Text2Image generators like Dall-E or Midjourney are the new hot dudes, when it comes to generating images just from text inputs and also sparked some serious discussions about certain professions might getting obsolete, like artists and photographers.
To be honest, it is extremly impressive what these generators can do, but on the other hand they do not replace a photographer for your weddding. Nevertheless I absolutly see practical applications for Text2Image generators. I’ve attached some sample outputs at the end of this post, which I have generated myself using Stable Diffusion on my M1 Mac Mini. There are “chairs that look like an avocado”, beautiful landscapes and even examples of really detailed graphics in various art styles.
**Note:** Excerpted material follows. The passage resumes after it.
-- ==== Sys2Proof/Machine/Dispatch.lean ====
section
/-! DEFINITION. What each command does: one arm per constructor, each one direct call of its meaning. -/

namespace Sys2Proof.Machine

open Sys2Proof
So, before we go into the details of how you run Stable Diffusion on your local machine, let me tell you what I think about them. Yes, results of these generators can win art prices (this actually happened) and yes, if you need inspiration for a product designs, a new wallpaper, graphical assets, or even just a generic stock photo, then these generators will be and are already a real alternative to humans, if you have enough computational power.
Prequesites
You will need a working Tensorflow environment on your Mac. Luckily I’ve already written a tutorial on how to set this up here. So just follow this tutorial and then continue with the specific setup of Stable Diffusion here.
Stable Diffusion Setup
Since StableDiffusion is now part of KerasCV, all you need to do is to install this package and you are ready to go.
pip install keras_cv
That’s it. You are ready to go.
Example Code
So let’s take a look at some example code, but before doing so I want to warn you about a few limitations I’ve noticed when running this on my Mac Mini. A batch size bigger than 1 and image sizes bigger than 512x512 pixel do not work, because of hardware limitations. Therefor I’ve implemented a loop to generate more than one image for each prompt and since I do not want to restart the script for every prompt, I’ve put another loop arround it to loop over prompts. So I can enter a lot of prompts and just let the script run for hours in the background.
Another thing you should be aware of is that when you run the script for the first time it will download the model, which is pretty big, so this will take some time. This happens only the first time you run the script.
import keras_cv
import os
from PIL import Image
model = keras_cv.models.StableDiffusion(768,768,jit_compile=False)
prompts = [
"DSLR photo of a big city skyline at night",
"modern art minimalistic painting",
"halloween wallpaper graphic"
]
results = 1
loops = 10
for j in range(loops):
for prompt in prompts:
for i in range(results):
img = model.text_to_image("frog painting",batch_size=1,num_steps=20)
pil_img = Image.fromarray(img[0])
pil_img.save(os.path.join("results", f"{prompt}_loop_{j}_{i}.jpg"))